Trump: Fünf mögliche Nachfolger für Bolton-Nachfolge

Nach dem Rauswurf des Hardliners John Bolton muss sich US-Präsident Donald Trump einen neuen Nationalen Sicherheitsberater suchen – den vierten in seiner Amtszeit. Trump sagte gestern, es gebe fünf Bewerber für den Posten, die den Job sehr gerne hätten und die er für sehr qualifiziert halte. Namen nannte er nicht.

Zu Bolton sagte Trump, dieser habe „einige sehr schwere Fehler“ gemacht – etwa als er ein „libysches Modell“ zur nuklearen Abrüstung für Nordkorea vorgeschlagen habe. Der libysche Machthaber Muammar al-Gaddafi hatte 2003 unter internationalem Druck zugestimmt, sein Programm für Massenvernichtungswaffen aufzugeben.
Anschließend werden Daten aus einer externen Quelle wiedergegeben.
-- ==== Sys2Proof/Tests/Slice0.lean ====
section
/-! SUPPORT. Tests of the model. Expected values come from the spec: the byte listings of spec/30_encoding.md and the vectors of
spec/95_test_vectors.md, named by their ids; the opcode bytes are the spec's defaults. The last part gives, for every statement with
hypotheses, states and operands that meet them. -/

namespace Sys2Proof.Tests

open Sys2Proof Sys2Proof.Machine

/-! ### Helpers -/

/-- A machine with `size` bytes of Memory after reset, with some registers, `fsz` and some runs of bytes replaced. -/
def prepared (size : Nat) (rs : List (Reg × Word)) (fsz : Word) (bs : List (Nat × List Byte)) : State :=
  let s := (State.resetWith { Config.default with memSize := size }).setFsz fsz
  (rs.foldl (fun s p => s.setReg p.1 p.2) s).setMem (bs.foldl (fun m p => Memory.writeBytes m p.1 p.2) [])

/-- What `f` shows of the next state, none when there is none. -/
def seen {α : Type} (f : State → α) : Host.Outcome State Fault Refusal → Option α
  | .next t => some (f t)
  | .fault _ => none
  | .refused _ => none

/-- The fault of an outcome. -/
def faultOf : Host.Outcome State Fault Refusal → Option Fault
  | .next _ => none
  | .fault f => some f
  | .refused _ => none

/-- Some registers of a state. -/
def regsOf (rs : List Reg) (s : State) : List Word := rs.map s.reg

/-! ### Well-formedness: an ill-formed term for each check, which the check refuses -/

theorem test_wf_default : Config.default.wf := by decide
theorem test_wf_least : ({ Config.default with memSize := 2 } : Config).wf := by decide
theorem test_wf_refuses_equal_opcodes : ¬ ({ Opc.default with ret := 0x10 } : Opc).Distinct := by decide
theorem test_wf_refuses_opcode_zero : ¬ ({ Opc.default with callReg := 0x00 } : Opc).NonZero := by decide
theorem test_wf_refuses_opcode_map : ¬ ({ Opc.default with callReg := 0x00 } : Opc).wf := by decide
theorem test_wf_refuses_offset_one : ¬ ({ Config.default with spInitOffset := 1 } : Config).OffsetAtLeastTwo := by decide
theorem test_wf_refuses_offset_past_memory : ¬ ({ Config.default with memSize := 4, spInitOffset := 5 } : Config).OffsetInMemory := by
  decide
theorem test_wf_refuses_large_memory : ¬ ({ Config.default with memSize := 65537 } : Config).MemoryAddressable := by decide
theorem test_wf_refuses_config : ¬ ({ Config.default with memSize := 65537 } : Config).wf := by decide
theorem test_wf_refuses_long_image :
    ¬ ({ Config.default with memSize := 4 } : Config).Loadable [0x10, 0x00, 0x01, 0x02, 0x1C] := by decide
theorem test_wf_refuses_code_12 : ¬ canonicalCode 0x0C := by decide
theorem test_wf_refuses_unsorted_memory : ¬ Memory.wf 65536 [(2, 1), (1, 1)] := by decide
theorem test_wf_refuses_listed_blank : ¬ Memory.wf 65536 [(2, 0)] := by decide
theorem test_wf_refuses_cell_outside : ¬ Memory.wf 256 [(256, 1)] := by decide

/-! ### Decoding: every constructor, from bytes written out bit by bit (opcode_table.json's encodings) -/

theorem test_decode_movLitReg :
    decode Opc.default [0b00010000, 0b00010010, 0b00110100, 0b00000010] = .ok (.movLitReg 0x1234 .r1, []) := rfl
theorem test_decode_movLitMem :
    decode Opc.default [0b00010001, 0b10111110, 0b11101111, 0b00000010, 0b00000001] = .ok (.movLitMem 0xBEEF 0x0201, []) := rfl
theorem test_decode_movRegReg : decode Opc.default [0b00010010, 0b00000000, 0b00001010] = .ok (.movRegReg .ip .sp, []) := rfl
theorem test_decode_movRegMem :
    decode Opc.default [0b00010011, 0b00001011, 0b00000001, 0b00000010] = .ok (.movRegMem .fp 0x0102, []) := rfl
theorem test_decode_movMemReg :
    decode Opc.default [0b00010100, 0b00000001, 0b00000010, 0b00001001] = .ok (.movMemReg 0x0102 .r8, []) := rfl
theorem test_decode_addRegReg : decode Opc.default [0b00010101, 0b00001110, 0b11111111] = .ok (.addRegReg .r1 .r2, []) := rfl
theorem test_decode_jneLitMem :
    decode Opc.default [0b00010110, 0b00010010, 0b00110100, 0b11111111, 0b11111110] = .ok (.jneLitMem 0x1234 0xFFFE, []) := rfl
theorem test_decode_pshLit : decode Opc.default [0b00010111, 0b10000000, 0b01000010] = .ok (.pshLit 0x8042, []) := rfl
theorem test_decode_pshReg : decode Opc.default [0b00011000, 0b00000001] = .ok (.pshReg .acc, []) := rfl
theorem test_decode_popReg : decode Opc.default [0b00011001, 0b00001000] = .ok (.popReg .r7, []) := rfl
theorem test_decode_callLit : decode Opc.default [0b00011010, 0b00000000, 0b00100000] = .ok (.callLit 0x0020, []) := rfl
theorem test_decode_callReg : decode Opc.default [0b00011011, 0b00000100] = .ok (.callReg .r3, []) := rfl
theorem test_decode_ret : decode Opc.default [0b00011100] = .ok (.ret, []) := rfl

/-- DEC1 to DEC3: bytes on both sides of the closed set. -/
theorem test_decode_illegal : decode Opc.default [0x00] = .error (.illegalOpcode 0x00) ∧
    decode Opc.default [0x0F] = .error (.illegalOpcode 0x0F) ∧ decode Opc.default [0x1D] = .error (.illegalOpcode 0x1D) :=
  ⟨rfl, rfl, rfl⟩
theorem test_decode_truncated : decode Opc.default [0x10, 0x12] = .error .truncated := rfl
/-- The table's numbering: bit 0 is the least significant bit of the first byte. -/
theorem test_decode_table_word : decodeTableWord 32 0x02341210 = some (.movLitReg 0x1234 .r1) := by decide
/-- A word shorter than its instruction stands for operand bytes of zero. -/
theorem test_decode_table_short : decodeTableWord 8 0x10 = some (.movLitReg 0x0000 .ip) := by decide
theorem test_decode_table_illegal : decodeTableWord 8 0x1D = none := by decide

/-- R88 under another admitted map: the decoder follows the map it is given. -/
theorem test_decode_other_map :
    decode { Opc.default with ret := 0x01, pshReg := 0x1C } [0x1C, 0x0B] = .ok (.pshReg .fp, []) := rfl

/-! ### One step -/

/-- DEC4: the two bytes after an illegal opcode are not fetched. -/
theorem test_halt_dec4 : seen (fun t => (t.reg .ip, t.lastStatus)) (step (prepared 65536 [] 0 [(0, [0xFF, 0xFF, 0xFF])])) =
    some (0x0001, some .halts) := by decide
/-- DEC5: `ip` wraps. -/
theorem test_halt_dec5 : seen (fun t => (t.reg .ip, t.lastStatus)) (step (prepared 65536 [(.ip, 0xFFFF)] 0 [])) =
    some (0x0000, some .halts) := by decide
/-- DEC11: a word fetch at the last byte of Memory. -/
theorem test_fetch_dec11 : faultOf (step (prepared 65536 [(.ip, 0xFFFE)] 0 [(0xFFFE, [0x17, 0x12])])) =
    some (.memOutOfRange .fetch 0xFFFF 2) := by decide
/-- DEC12: register code 0x13 names `r6`. -/
theorem test_movLitReg_dec12 : seen (regsOf [.r6, .ip])
    (step (prepared 65536 [] 0 [(0, [0x10, 0x01, 0x02, 0x13])])) = some [0x0102, 0x0004] := by decide
/-- MOV2: the written `ip` wins over the advance. -/
theorem test_movLitReg_mov2 : seen (regsOf [.ip, .acc]) (step (prepared 65536 [] 0 [(0, [0x10, 0x00, 0x40, 0x00])])) =
    some [0x0040, 0x0000] := by decide
/-- MOV5: an odd address. -/
theorem test_movLitMem_mov5 : seen (fun t => (t.byteAt 0x0201, t.byteAt 0x0202, t.reg .ip))
    (step (prepared 65536 [] 0 [(0, [0x11, 0xBE, 0xEF, 0x02, 0x01])])) = some (0xBE, 0xEF, 0x0005) := by decide
/-- MOV20: 256 bytes of Memory. -/
theorem test_movLitMem_mov20 : faultOf (step (prepared 256 [] 0 [(0, [0x11, 0x00, 0x01, 0x00, 0xFF])])) =
    some (.memOutOfRange .write 0x00FF 2) := by decide
/-- MOV9: `ip` as a source is the next instruction's address. -/
theorem test_movRegReg_mov9 : seen (regsOf [.r1, .ip]) (step (prepared 65536 [(.ip, 0x0010)] 0 [(0x10, [0x12, 0x00, 0x02])])) =
    some [0x0013, 0x0013] := by decide
/-- MOV8. -/
theorem test_movRegReg_mov8 : seen (regsOf [.r1, .r2, .ip])
    (step (prepared 65536 [(.ip, 0x0010), (.r1, 0x1234)] 0 [(0x10, [0x12, 0x02, 0x03])])) =
    some [0x1234, 0x1234, 0x0013] := by decide
/-- MOV12. -/
theorem test_movRegMem_mov12 : seen (fun t => (t.byteAt 0x0100, t.byteAt 0x0101))
    (step (prepared 65536 [(.acc, 0x2229)] 0 [(0, [0x13, 0x01, 0x01, 0x00])])) = some (0x22, 0x29) := by decide
/-- MOV16: the instruction reads its own bytes. -/
theorem test_movMemReg_mov16 : seen (regsOf [.r1, .ip]) (step (prepared 65536 [] 0 [(0, [0x14, 0x00, 0x00, 0x02])])) =
    some [0x1400, 0x0004] := by decide
/-- MOV18. -/
theorem test_movMemReg_mov18 : faultOf (step (prepared 65536 [] 0 [(0, [0x14, 0xFF, 0xFF, 0x02])])) =
    some (.memOutOfRange .read 0xFFFF 2) := by decide
/-- ADD2: the sum wraps. -/
theorem test_addRegReg_add2 : seen (regsOf [.acc, .r1, .r2])
    (step (prepared 65536 [(.r1, 0xFFFF), (.r2, 0x0001)] 0 [(0, [0x15, 0x02, 0x03])])) =
    some [0x0000, 0xFFFF, 0x0001] := by decide
/-- ADD8: `ip` as a source. -/
theorem test_addRegReg_add8 : seen (regsOf [.acc, .ip])
    (step (prepared 65536 [(.ip, 0x0006), (.r1, 0x0001)] 0 [(6, [0x15, 0x00, 0x02])])) = some [0x000A, 0x0009] := by decide
/-- JNE2: equal. -/
theorem test_jneLitMem_jne2 : seen (regsOf [.ip])
    (step (prepared 65536 [(.ip, 0x0040), (.acc, 0x0005)] 0 [(0x40, [0x16, 0x00, 0x05, 0x00, 0x00])])) = some [0x0045] := by
  decide
/-- JNE3: the high byte is compared too. -/
theorem test_jneLitMem_jne3 : seen (regsOf [.ip])
    (step (prepared 65536 [(.ip, 0x0040), (.acc, 0x0105)] 0 [(0x40, [0x16, 0x00, 0x05, 0x00, 0x00])])) = some [0x0000] := by
  decide
/-- DEC10: the instruction ends at the last byte of Memory and `ip` wraps; the push lands on its operand. -/
theorem test_pshLit_dec10 : seen (fun t => (t.reg .ip, t.reg .sp, t.fsz, t.wordAt 0xFFFE))
    (step (prepared 65536 [(.ip, 0xFFFD)] 0 [(0xFFFD, [0x17, 0x12, 0x34])])) =
    some (0x0000, 0xFFFC, 0x0002, 0x1234) := by decide
/-- STK13: `fsz` wraps. -/
theorem test_pshLit_stk13 : seen (fun t => (t.fsz, t.reg .sp, t.wordAt 0x0100))
    (step (prepared 65536 [(.sp, 0x0100)] 0xFFFE [(0, [0x17, 0x00, 0x01])])) = some (0x0000, 0x00FE, 0x0001) := by decide
/-- STK3: the old `sp` is pushed. -/
theorem test_pshReg_stk3 : seen (fun t => (t.wordAt 0xFFFE, t.reg .sp, t.fsz))
    (step (prepared 65536 [] 0 [(0, [0x18, 0x0A])])) = some (0xFFFE, 0xFFFC, 0x0002) := by decide
/-- STK4: `ip` pushed is the next instruction's address. -/
theorem test_pshReg_stk4 : seen (fun t => (t.wordAt 0xFFFE, t.reg .ip)) (step (prepared 65536 [] 0 [(0, [0x18, 0x00])])) =
    some (0x0002, 0x0002) := by decide
/-- STK6, second step: `pop sp` leaves the popped word. -/
theorem test_popReg_stk6 : seen (fun t => (t.reg .sp, t.fsz, t.reg .fp, t.reg .ip))
    (step (prepared 65536 [(.ip, 0x0003), (.sp, 0xFFFC)] 2 [(3, [0x19, 0x0A]), (0xFFFE, [0xAB, 0xCD])])) =
    some (0xABCD, 0x0000, 0xFFFE, 0x0005) := by decide
/-- STK8: an empty stack; `sp` and `fsz` wrap. -/
theorem test_popReg_stk8 : seen (fun t => (t.reg .sp, t.fsz, t.reg .r1)) (step (prepared 65536 [] 0 [(0, [0x19, 0x02])])) =
    some (0x0000, 0xFFFE, 0x1902) := by decide
/-- CALL1. -/
theorem test_callLit_call1 : seen (fun t => (regsOf [.ip, .sp, .fp] t, t.fsz, t.wordAt 0xFFFA, t.wordAt 0xFFEA, t.wordAt 0xFFE8))
    (step (prepared 65536 [(.ip, 0x000A), (.sp, 0xFFFA), (.r1, 0x1111)] 4 [(0x0A, [0x1A, 0x00, 0x20])])) =
    some ([0x0020, 0xFFE6, 0xFFE6], 0x0000, 0x1111, 0x000D, 0x0018) := by decide
/-- CALL7: the tenth push faults. -/
theorem test_callLit_call7 : faultOf (step (prepared 65536 [(.sp, 0x0011), (.fp, 0x0011)] 0 [(0, [0x1A, 0x00, 0x20])])) =
    some (.memOutOfRange .write 0xFFFF 2) := by decide
/-- CALL3. -/
theorem test_callReg_call3 : seen (fun t => (regsOf [.ip, .sp, .fp, .r3] t, t.fsz, t.wordAt 0xFFF8, t.wordAt 0xFFEC, t.wordAt 0xFFEA))
    (step (prepared 65536 [(.ip, 0x0007), (.r3, 0x0030), (.sp, 0xFFFC)] 2 [(7, [0x1B, 0x04])])) =
    some ([0x0030, 0xFFE8, 0xFFE8, 0x0030], 0x0000, 0x0030, 0x0009, 0x0016) := by decide
/-- CALL5: `call sp` jumps to the old `sp`. -/
theorem test_callReg_call5 : seen (fun t => (t.reg .ip, t.wordAt 0xFFEE)) (step (prepared 65536 [] 0 [(0, [0x1B, 0x0A])])) =
    some (0xFFFE, 0x0002) := by decide
/-- RET1: one argument dropped, `acc` kept. -/
theorem test_ret_ret1 : seen (fun t => (regsOf [.ip, .r1, .r2, .sp, .fp, .acc] t, t.fsz))
    (step (prepared 65536 [(.ip, 0x002B), (.fp, 0xFFE6), (.sp, 0xFFE6), (.r1, 0x9999), (.r2, 0x2222), (.acc, 0x2229)] 0
      [(0x2B, [0x1C]), (0xFFE8, [0x00, 0x18, 0x00, 0x0D]), (0xFFFA, [0x11, 0x11, 0x00, 0x01, 0x00, 0x05])])) =
    some ([0x000D, 0x1111, 0x0000, 0xFFFE, 0xFFFE, 0x2229], 0x0000) := by decide
/-- RET4: no frame at all. -/
theorem test_ret_ret4 : seen (fun t => (regsOf [.ip, .sp, .fp] t, t.fsz)) (step (prepared 65536 [] 0 [(0, [0x1C])])) =
    some ([0x0000, 0x0014, 0x1BFE], 0x0000) := by decide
Wenige Jahre später wurde Gaddafi entmachtet und getötet.

Trump: Vorstoß wäre für Nordkorea „Katastrophe“ gewesen

Trump sagte, Boltons Vorstoß – den Nordkorea empört zurückgewiesen hatte – sei „eine Katastrophe“ gewesen. „Schauen Sie, was mit Gaddafi passiert ist.“ Trump bemüht sich um ein gutes Verhältnis mit dem nordkoreanischen Machthaber Kim Jong Un, den er inzwischen dreimal getroffen hat und den er als seinen „Freund“ bezeichnet. Trumps Bemühungen haben allerdings bisher nicht zum Ziel einer nuklearen Abrüstung auf der koreanischen Halbinsel geführt.

US-Medien berichteten, unter den möglichen Kandidaten für die Bolton-Nachfolge sei der derzeitige US-Botschafter in Deutschland, Richard Grenell. Trump hatte Bolton überraschend wegen inhaltlicher Meinungsverschiedenheiten gefeuert. US-Außenminister Mike Pompeo machte anschließend deutlich, dass Personalwechsel keine grundlegende Änderung von Trumps Außenpolitik bedeuteten.